■ **Exercise aim**:
The stretch wanted below opens at the line containing "have hdue : d.planDue" and closes at the line containing "exact Dev.gapCauses_opens (d.setTrg". Please return it exactly, with no other lines.

■ **Dataset entries**:
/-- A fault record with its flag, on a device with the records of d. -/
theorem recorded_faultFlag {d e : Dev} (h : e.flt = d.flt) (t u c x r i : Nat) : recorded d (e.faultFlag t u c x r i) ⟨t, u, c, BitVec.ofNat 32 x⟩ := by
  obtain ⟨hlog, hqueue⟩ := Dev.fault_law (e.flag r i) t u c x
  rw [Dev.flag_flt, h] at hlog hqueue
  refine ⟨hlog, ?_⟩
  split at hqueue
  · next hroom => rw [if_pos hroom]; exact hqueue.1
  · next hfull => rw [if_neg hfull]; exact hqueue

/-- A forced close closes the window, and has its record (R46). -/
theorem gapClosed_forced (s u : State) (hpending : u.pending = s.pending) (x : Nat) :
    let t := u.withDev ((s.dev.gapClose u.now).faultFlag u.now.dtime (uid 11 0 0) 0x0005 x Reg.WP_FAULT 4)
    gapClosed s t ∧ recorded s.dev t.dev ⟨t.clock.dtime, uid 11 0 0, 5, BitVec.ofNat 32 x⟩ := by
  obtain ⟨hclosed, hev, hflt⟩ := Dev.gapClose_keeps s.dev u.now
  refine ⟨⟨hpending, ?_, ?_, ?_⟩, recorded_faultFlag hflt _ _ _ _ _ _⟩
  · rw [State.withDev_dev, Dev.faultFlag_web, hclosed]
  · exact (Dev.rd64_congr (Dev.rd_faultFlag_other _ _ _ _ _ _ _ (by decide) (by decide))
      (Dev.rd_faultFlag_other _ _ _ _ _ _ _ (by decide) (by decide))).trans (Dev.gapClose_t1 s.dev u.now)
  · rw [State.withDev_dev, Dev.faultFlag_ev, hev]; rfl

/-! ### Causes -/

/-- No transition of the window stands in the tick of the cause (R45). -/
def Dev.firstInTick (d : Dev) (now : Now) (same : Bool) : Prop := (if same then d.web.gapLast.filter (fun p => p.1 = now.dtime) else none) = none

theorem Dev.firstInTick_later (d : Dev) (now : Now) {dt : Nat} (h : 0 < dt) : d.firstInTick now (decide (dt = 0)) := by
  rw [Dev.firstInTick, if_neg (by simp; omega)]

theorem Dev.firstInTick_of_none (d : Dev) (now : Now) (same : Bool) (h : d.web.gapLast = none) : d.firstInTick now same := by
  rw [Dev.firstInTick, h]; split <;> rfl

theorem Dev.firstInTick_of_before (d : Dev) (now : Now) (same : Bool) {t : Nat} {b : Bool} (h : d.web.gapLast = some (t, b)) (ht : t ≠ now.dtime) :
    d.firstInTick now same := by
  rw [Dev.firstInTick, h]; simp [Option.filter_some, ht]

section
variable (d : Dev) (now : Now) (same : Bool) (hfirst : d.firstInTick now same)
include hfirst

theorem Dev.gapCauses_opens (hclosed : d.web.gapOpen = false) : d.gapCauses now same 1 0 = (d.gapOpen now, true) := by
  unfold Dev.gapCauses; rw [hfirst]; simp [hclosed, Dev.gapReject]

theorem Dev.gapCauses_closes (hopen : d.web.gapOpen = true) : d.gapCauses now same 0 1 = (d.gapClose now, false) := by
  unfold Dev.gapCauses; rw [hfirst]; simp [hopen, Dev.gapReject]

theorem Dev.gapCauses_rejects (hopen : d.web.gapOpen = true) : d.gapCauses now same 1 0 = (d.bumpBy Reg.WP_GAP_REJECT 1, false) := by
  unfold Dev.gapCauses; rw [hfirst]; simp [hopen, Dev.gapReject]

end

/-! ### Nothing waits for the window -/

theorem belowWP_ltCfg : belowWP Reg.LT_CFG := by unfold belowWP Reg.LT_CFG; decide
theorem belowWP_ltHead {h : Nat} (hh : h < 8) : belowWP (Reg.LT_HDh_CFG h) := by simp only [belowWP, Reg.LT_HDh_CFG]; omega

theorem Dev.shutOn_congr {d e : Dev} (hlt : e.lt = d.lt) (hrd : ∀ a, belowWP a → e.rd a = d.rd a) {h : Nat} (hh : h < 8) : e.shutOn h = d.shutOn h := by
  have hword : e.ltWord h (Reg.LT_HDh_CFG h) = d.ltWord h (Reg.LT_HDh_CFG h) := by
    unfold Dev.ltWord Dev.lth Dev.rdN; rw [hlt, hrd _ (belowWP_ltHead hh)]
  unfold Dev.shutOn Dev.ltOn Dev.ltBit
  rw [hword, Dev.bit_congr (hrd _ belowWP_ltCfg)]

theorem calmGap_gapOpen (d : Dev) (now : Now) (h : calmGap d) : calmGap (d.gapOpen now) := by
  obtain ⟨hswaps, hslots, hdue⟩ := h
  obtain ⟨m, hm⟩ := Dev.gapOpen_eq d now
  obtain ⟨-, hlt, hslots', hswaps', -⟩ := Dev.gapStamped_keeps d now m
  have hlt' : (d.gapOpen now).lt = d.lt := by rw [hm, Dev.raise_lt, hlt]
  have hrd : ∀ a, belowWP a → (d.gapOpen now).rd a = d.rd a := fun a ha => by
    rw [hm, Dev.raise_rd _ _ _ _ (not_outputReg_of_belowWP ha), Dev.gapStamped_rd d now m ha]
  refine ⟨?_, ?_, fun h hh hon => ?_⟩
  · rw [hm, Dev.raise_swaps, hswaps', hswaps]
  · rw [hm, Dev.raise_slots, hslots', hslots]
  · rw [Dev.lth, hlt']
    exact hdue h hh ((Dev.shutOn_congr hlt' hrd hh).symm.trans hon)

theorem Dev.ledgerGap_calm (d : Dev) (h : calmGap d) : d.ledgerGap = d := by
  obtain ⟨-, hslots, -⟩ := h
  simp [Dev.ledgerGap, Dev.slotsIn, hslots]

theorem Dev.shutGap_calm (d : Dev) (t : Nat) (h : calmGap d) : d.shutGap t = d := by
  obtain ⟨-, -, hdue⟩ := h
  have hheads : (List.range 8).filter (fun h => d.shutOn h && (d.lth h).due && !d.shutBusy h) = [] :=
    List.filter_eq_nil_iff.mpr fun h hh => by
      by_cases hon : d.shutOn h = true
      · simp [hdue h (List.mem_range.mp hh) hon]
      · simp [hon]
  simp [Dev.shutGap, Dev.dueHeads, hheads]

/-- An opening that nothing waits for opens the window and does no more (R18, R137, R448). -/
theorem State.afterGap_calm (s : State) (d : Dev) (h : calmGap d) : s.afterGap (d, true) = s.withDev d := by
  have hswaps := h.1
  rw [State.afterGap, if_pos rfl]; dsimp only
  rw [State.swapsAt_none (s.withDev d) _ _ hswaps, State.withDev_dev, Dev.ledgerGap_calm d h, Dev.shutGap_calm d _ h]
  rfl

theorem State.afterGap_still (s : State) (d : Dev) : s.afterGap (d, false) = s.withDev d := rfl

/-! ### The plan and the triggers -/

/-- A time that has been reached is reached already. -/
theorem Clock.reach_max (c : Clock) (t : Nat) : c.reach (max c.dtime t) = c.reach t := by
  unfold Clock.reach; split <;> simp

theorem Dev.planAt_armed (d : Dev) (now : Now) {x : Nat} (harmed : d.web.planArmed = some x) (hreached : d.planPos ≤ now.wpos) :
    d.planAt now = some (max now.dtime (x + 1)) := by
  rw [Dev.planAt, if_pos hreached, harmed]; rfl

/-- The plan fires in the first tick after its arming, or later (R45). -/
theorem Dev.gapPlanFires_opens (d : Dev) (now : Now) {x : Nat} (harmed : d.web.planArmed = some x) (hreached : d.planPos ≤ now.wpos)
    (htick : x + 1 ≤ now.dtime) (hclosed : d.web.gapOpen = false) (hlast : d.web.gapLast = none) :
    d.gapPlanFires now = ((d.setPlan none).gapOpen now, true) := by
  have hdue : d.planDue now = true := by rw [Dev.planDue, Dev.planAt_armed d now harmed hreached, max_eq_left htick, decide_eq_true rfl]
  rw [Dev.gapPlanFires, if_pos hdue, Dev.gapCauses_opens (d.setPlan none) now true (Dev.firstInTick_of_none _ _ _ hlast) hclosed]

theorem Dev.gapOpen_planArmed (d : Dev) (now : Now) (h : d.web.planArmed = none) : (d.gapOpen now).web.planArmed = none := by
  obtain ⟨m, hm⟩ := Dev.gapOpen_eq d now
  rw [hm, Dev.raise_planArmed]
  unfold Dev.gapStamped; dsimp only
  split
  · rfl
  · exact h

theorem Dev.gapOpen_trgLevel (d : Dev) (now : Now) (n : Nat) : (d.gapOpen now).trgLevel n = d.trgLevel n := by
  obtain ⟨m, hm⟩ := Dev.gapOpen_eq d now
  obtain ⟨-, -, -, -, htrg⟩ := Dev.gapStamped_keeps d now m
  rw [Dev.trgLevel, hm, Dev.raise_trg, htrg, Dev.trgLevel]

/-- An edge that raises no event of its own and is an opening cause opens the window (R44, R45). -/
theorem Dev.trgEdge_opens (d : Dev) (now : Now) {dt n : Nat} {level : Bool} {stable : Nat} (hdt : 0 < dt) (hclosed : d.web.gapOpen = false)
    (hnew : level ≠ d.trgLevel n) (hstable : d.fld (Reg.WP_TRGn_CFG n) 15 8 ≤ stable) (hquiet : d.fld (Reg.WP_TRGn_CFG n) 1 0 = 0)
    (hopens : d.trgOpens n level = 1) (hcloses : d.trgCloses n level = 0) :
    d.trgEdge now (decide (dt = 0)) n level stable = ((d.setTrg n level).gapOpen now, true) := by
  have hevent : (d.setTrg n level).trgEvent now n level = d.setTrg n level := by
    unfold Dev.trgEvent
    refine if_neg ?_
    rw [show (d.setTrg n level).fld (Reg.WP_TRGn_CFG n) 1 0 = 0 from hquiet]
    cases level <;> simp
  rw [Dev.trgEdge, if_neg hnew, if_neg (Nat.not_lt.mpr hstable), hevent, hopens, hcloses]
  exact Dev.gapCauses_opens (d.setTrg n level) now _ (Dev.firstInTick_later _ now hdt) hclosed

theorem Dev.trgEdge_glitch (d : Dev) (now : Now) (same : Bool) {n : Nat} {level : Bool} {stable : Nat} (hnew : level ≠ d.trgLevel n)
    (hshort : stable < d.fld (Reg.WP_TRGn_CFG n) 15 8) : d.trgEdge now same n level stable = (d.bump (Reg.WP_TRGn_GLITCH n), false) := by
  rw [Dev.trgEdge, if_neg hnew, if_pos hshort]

---

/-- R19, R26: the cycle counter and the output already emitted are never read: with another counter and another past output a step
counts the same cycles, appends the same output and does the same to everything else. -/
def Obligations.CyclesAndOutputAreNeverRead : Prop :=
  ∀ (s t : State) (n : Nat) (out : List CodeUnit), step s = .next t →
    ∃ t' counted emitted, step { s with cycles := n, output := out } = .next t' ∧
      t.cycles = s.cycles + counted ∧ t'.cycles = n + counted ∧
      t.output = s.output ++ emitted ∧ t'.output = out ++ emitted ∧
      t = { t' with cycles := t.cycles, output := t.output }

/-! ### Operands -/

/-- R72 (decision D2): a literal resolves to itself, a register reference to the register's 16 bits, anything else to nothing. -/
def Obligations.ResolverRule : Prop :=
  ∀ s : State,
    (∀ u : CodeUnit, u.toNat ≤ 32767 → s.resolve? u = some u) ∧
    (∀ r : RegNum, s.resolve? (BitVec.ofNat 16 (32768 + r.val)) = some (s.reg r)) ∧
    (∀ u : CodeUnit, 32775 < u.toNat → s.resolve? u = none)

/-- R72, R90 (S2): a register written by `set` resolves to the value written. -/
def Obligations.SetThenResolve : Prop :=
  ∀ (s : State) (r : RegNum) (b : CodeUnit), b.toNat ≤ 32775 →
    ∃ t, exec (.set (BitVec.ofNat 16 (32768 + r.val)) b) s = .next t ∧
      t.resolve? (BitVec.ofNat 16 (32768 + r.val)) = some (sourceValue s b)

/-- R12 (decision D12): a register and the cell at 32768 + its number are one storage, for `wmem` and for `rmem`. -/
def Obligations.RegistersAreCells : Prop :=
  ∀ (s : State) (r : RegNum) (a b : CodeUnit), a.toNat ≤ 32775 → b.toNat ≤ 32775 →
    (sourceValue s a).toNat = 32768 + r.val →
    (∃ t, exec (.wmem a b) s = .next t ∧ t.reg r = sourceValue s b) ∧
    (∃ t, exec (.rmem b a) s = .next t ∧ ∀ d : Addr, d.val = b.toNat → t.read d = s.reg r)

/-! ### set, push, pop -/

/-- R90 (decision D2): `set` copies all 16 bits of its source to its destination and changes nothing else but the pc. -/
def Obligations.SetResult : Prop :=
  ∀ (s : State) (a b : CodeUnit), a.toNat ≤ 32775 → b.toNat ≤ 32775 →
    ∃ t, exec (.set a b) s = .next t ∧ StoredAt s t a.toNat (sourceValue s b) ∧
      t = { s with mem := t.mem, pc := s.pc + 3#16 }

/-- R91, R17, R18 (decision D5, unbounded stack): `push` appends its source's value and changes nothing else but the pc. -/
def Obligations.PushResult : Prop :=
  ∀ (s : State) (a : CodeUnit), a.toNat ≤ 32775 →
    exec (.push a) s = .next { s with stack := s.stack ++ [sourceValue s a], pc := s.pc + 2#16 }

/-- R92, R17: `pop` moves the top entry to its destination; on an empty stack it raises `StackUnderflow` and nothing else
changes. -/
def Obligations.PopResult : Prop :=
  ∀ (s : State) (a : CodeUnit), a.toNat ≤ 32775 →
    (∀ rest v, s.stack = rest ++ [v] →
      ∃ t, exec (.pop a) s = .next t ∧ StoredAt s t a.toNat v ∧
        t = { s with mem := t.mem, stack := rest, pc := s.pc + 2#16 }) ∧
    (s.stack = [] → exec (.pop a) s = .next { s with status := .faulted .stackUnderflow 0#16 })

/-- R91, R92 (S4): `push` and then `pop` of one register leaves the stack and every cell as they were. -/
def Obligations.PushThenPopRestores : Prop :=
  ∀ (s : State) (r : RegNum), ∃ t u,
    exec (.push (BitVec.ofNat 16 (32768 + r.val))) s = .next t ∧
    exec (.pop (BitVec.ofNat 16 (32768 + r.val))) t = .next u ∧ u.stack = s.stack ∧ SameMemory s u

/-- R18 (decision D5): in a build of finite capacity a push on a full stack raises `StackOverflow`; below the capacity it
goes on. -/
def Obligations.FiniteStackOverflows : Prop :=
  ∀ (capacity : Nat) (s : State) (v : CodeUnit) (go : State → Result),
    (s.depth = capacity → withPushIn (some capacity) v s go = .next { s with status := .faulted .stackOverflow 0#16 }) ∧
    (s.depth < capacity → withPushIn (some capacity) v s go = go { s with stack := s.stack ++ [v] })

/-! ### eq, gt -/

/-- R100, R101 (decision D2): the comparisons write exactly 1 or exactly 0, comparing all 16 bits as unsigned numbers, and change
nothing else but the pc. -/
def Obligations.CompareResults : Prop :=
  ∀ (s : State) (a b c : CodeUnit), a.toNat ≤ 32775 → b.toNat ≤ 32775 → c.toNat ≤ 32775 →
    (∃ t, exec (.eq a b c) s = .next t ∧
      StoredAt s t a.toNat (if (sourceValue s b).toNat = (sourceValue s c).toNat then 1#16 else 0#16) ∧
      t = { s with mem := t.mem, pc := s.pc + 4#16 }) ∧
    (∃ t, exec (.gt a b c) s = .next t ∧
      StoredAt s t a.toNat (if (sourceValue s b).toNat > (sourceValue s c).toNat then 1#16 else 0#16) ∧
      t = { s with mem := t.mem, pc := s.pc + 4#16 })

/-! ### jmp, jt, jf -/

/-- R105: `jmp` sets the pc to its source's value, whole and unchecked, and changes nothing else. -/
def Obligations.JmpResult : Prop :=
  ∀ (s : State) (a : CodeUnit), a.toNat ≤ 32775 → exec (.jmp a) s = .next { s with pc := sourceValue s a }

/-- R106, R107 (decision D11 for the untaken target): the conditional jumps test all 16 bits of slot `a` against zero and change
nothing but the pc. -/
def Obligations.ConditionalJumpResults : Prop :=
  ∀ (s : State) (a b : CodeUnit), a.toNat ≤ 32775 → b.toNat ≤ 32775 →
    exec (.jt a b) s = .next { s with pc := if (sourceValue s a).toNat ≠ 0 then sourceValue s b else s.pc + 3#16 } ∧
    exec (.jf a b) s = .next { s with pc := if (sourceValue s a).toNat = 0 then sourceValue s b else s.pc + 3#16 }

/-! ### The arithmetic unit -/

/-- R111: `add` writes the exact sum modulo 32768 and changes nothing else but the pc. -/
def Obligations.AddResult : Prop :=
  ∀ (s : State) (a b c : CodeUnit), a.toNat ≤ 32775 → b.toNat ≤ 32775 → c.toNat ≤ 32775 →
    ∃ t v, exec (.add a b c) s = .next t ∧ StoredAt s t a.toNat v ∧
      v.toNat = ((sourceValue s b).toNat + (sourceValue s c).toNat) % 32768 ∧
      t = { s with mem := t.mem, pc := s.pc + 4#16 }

■ **Answer section**:
  have hdue : d.planDue now = true := by rw [Dev.planDue, Dev.planAt_armed d now harmed hreached, max_eq_left htick, decide_eq_true rfl]
  rw [Dev.gapPlanFires, if_pos hdue, Dev.gapCauses_opens (d.setPlan none) now true (Dev.firstInTick_of_none _ _ _ hlast) hclosed]

theorem Dev.gapOpen_planArmed (d : Dev) (now : Now) (h : d.web.planArmed = none) : (d.gapOpen now).web.planArmed = none := by
  obtain ⟨m, hm⟩ := Dev.gapOpen_eq d now
  rw [hm, Dev.raise_planArmed]
  unfold Dev.gapStamped; dsimp only
  split
  · rfl
  · exact h

theorem Dev.gapOpen_trgLevel (d : Dev) (now : Now) (n : Nat) : (d.gapOpen now).trgLevel n = d.trgLevel n := by
  obtain ⟨m, hm⟩ := Dev.gapOpen_eq d now
  obtain ⟨-, -, -, -, htrg⟩ := Dev.gapStamped_keeps d now m
  rw [Dev.trgLevel, hm, Dev.raise_trg, htrg, Dev.trgLevel]

/-- An edge that raises no event of its own and is an opening cause opens the window (R44, R45). -/
theorem Dev.trgEdge_opens (d : Dev) (now : Now) {dt n : Nat} {level : Bool} {stable : Nat} (hdt : 0 < dt) (hclosed : d.web.gapOpen = false)
    (hnew : level ≠ d.trgLevel n) (hstable : d.fld (Reg.WP_TRGn_CFG n) 15 8 ≤ stable) (hquiet : d.fld (Reg.WP_TRGn_CFG n) 1 0 = 0)
    (hopens : d.trgOpens n level = 1) (hcloses : d.trgCloses n level = 0) :
    d.trgEdge now (decide (dt = 0)) n level stable = ((d.setTrg n level).gapOpen now, true) := by
  have hevent : (d.setTrg n level).trgEvent now n level = d.setTrg n level := by
    unfold Dev.trgEvent
    refine if_neg ?_
    rw [show (d.setTrg n level).fld (Reg.WP_TRGn_CFG n) 1 0 = 0 from hquiet]
    cases level <;> simp
  rw [Dev.trgEdge, if_neg hnew, if_neg (Nat.not_lt.mpr hstable), hevent, hopens, hcloses]
  exact Dev.gapCauses_opens (d.setTrg n level) now _ (Dev.firstInTick_later _ now hdt) hclosed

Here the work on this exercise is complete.